WORK INSTRUCTION: Below are entries. Reproduce exactly the lines between the line holding "-- ==== Sys2Proof/Laws/Exec.lean" and the line holding "BitVec.ofBool (c.getLsbD 2)", inclusive, and only those.

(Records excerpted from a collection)
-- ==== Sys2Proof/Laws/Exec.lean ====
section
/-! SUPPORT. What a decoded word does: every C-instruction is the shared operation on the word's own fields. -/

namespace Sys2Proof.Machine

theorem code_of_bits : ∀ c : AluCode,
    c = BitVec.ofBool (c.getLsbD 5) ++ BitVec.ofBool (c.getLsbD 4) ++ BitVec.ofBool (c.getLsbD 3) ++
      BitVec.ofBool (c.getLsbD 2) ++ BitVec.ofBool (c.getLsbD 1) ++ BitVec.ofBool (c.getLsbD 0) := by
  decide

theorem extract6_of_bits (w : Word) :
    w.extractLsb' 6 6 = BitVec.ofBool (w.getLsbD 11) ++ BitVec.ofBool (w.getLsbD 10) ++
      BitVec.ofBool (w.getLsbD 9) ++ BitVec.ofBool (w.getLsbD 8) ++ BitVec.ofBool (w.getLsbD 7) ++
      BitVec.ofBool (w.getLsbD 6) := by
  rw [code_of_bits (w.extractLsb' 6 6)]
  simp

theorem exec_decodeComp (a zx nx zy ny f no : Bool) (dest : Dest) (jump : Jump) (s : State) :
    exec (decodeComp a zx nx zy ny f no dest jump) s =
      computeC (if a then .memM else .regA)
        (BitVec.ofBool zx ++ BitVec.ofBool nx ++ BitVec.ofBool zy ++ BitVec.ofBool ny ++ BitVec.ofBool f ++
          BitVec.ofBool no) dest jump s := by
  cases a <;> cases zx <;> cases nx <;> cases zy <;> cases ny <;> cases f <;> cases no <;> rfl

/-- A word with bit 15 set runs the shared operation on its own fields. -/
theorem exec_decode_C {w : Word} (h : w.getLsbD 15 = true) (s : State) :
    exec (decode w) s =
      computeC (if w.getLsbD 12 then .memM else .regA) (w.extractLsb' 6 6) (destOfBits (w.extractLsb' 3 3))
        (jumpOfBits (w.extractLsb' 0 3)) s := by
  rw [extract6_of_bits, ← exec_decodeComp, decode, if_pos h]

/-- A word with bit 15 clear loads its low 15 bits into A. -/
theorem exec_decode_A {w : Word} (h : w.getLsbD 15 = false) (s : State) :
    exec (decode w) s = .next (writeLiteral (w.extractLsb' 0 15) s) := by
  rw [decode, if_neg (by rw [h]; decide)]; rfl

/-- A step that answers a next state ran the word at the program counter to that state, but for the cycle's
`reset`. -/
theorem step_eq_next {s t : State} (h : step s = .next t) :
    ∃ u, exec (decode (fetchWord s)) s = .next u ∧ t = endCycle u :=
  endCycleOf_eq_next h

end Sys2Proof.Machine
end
---
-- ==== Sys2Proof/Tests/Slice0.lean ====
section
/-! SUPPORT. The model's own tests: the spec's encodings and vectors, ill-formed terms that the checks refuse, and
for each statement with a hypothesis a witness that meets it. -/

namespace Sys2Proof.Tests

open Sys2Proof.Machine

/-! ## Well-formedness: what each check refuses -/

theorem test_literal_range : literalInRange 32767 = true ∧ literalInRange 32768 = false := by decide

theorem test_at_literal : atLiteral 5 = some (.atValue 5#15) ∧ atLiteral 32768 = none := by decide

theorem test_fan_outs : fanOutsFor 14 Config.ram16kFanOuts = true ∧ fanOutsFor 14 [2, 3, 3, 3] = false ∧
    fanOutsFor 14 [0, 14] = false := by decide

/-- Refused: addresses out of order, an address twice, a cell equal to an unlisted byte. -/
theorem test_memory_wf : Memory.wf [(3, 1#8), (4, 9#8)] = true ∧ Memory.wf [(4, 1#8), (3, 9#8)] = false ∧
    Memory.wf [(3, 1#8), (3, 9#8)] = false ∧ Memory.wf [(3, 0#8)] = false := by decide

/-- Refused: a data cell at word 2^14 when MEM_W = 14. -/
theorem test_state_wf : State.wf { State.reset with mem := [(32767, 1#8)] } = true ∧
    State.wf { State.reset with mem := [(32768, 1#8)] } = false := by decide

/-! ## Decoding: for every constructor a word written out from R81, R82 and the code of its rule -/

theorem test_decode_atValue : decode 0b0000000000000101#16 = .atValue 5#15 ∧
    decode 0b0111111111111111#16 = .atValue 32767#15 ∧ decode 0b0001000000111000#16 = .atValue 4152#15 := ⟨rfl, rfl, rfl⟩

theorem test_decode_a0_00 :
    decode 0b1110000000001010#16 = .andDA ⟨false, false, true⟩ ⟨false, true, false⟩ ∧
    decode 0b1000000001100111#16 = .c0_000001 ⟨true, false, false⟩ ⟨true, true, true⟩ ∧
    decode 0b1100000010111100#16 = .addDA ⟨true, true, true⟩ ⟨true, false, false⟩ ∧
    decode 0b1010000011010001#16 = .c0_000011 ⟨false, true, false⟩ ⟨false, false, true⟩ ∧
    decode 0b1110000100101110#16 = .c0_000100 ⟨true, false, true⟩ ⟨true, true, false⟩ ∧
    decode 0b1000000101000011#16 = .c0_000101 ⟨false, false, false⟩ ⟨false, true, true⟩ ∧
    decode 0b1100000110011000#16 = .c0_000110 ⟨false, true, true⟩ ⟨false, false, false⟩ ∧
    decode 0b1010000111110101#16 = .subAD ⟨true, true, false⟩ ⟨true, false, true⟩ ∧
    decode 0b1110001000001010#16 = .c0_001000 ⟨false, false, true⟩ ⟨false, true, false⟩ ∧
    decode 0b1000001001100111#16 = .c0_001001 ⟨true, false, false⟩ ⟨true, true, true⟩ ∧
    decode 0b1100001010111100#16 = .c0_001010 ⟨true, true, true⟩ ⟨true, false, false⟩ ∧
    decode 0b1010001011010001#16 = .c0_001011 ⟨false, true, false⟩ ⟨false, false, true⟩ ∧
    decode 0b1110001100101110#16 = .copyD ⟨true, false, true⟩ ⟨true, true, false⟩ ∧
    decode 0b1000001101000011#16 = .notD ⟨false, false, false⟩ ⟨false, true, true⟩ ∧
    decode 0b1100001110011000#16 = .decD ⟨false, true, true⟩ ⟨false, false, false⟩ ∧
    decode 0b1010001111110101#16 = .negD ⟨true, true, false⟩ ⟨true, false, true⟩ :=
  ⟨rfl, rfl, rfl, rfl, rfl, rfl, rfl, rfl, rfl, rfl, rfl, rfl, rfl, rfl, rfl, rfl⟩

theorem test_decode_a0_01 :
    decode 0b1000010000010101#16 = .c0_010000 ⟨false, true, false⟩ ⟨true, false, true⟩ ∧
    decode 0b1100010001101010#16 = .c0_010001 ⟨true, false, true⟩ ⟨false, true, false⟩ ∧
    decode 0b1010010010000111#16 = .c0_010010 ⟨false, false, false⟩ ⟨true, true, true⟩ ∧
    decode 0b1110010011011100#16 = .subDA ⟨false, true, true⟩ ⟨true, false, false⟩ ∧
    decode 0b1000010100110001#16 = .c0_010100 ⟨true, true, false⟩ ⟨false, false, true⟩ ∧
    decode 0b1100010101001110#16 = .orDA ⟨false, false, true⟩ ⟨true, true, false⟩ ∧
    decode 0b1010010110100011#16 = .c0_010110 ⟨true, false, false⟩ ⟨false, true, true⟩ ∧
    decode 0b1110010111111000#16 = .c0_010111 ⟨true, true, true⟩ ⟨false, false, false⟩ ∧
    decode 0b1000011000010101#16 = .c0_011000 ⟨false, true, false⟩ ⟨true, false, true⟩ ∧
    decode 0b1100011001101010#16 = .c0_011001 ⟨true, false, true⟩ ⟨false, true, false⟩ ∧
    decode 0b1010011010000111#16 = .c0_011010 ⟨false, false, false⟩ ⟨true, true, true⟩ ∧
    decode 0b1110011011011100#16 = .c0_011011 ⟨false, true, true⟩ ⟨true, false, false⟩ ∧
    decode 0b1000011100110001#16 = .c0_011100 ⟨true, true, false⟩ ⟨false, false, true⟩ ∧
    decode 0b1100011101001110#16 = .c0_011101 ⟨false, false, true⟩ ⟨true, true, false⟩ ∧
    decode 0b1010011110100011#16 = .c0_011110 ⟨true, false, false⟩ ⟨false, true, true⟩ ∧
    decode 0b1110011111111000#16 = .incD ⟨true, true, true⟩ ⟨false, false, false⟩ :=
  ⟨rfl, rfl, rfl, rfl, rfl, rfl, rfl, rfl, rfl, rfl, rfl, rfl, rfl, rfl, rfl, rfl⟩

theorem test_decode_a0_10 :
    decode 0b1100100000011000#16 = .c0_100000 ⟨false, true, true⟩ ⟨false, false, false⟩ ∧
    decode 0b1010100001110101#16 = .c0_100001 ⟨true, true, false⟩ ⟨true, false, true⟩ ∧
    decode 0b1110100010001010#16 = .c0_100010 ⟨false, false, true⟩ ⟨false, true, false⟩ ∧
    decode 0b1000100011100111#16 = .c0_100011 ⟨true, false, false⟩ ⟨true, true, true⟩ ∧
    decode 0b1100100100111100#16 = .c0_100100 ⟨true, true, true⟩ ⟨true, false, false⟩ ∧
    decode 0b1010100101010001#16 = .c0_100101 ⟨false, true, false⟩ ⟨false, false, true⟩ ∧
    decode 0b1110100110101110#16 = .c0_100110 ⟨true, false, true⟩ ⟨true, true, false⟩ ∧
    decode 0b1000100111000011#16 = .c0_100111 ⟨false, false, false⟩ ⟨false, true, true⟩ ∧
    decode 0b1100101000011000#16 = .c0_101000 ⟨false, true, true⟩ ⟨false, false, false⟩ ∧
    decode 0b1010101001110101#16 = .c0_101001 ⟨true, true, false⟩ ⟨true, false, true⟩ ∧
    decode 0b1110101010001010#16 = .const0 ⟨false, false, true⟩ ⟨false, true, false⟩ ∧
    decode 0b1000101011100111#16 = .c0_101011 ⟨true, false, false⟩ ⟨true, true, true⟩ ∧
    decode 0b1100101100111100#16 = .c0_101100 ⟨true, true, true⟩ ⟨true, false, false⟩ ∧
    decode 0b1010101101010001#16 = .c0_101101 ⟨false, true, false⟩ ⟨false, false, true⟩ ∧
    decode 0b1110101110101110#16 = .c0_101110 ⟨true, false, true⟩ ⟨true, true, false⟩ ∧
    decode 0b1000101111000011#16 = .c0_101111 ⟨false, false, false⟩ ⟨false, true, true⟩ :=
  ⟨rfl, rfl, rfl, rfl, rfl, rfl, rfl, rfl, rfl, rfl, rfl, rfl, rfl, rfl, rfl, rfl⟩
---
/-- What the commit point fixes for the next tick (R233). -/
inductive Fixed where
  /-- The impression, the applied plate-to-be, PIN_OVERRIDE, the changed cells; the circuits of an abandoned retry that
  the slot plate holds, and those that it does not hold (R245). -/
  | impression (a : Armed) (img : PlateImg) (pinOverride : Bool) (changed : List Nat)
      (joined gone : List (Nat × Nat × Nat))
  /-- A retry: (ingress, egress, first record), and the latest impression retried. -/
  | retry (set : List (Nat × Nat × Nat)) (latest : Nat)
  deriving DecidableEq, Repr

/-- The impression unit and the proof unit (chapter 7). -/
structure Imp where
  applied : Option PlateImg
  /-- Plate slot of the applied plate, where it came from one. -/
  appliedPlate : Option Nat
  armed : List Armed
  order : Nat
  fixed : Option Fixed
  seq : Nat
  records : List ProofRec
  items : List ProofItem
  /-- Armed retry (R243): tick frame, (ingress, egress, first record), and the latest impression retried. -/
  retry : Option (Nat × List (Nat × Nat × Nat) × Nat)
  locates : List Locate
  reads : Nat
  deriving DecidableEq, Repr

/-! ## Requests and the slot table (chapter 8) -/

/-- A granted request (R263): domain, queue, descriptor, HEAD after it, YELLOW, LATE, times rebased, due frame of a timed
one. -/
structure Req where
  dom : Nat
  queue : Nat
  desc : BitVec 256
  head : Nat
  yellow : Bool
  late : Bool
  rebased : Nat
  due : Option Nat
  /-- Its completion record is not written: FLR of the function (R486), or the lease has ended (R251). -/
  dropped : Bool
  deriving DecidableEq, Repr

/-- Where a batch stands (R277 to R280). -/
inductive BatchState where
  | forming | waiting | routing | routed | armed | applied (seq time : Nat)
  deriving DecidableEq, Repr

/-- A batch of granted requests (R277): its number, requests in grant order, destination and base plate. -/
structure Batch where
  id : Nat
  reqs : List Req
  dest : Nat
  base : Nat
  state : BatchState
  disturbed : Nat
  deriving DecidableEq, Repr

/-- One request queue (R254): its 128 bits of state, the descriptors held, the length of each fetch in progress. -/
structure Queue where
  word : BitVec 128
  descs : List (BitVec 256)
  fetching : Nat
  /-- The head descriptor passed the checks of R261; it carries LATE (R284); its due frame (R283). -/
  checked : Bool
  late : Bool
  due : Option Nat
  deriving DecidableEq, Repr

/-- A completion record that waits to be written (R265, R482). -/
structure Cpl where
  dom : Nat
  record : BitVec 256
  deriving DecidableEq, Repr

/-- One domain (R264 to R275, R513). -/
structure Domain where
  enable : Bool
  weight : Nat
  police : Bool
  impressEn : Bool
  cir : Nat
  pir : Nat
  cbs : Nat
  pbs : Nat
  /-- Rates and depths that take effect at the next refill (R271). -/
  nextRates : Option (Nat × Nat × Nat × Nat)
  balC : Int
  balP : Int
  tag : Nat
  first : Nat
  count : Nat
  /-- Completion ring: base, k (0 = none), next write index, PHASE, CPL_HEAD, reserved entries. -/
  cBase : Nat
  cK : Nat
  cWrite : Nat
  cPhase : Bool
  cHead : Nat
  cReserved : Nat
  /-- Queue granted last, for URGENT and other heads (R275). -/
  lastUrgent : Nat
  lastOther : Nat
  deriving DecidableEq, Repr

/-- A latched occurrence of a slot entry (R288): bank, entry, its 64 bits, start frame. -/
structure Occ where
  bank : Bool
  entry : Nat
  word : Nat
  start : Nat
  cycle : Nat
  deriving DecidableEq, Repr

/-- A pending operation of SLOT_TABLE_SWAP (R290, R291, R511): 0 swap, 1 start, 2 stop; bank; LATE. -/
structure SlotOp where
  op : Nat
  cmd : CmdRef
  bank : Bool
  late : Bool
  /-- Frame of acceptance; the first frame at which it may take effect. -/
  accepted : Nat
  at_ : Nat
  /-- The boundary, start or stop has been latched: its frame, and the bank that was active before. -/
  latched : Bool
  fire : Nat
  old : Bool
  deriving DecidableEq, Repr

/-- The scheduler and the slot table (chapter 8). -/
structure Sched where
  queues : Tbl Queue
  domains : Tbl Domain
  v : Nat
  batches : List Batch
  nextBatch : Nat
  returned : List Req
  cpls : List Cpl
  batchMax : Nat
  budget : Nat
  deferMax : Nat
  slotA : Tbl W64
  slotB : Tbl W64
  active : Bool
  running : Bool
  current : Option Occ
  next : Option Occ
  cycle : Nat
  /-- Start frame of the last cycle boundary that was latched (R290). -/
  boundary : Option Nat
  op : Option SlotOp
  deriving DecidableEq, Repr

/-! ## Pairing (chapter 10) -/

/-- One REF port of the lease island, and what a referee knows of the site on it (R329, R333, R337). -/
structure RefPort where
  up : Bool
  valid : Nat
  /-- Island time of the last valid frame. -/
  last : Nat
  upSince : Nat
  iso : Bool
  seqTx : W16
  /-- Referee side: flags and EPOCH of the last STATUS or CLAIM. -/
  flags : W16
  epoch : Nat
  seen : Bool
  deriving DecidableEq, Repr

EXERCISE RESULT:
-- ==== Sys2Proof/Laws/Exec.lean ====
section
/-! SUPPORT. What a decoded word does: every C-instruction is the shared operation on the word's own fields. -/

namespace Sys2Proof.Machine

theorem code_of_bits : ∀ c : AluCode,
    c = BitVec.ofBool (c.getLsbD 5) ++ BitVec.ofBool (c.getLsbD 4) ++ BitVec.ofBool (c.getLsbD 3) ++
      BitVec.ofBool (c.getLsbD 2) ++ BitVec.ofBool (c.getLsbD 1) ++ BitVec.ofBool (c.getLsbD 0) := by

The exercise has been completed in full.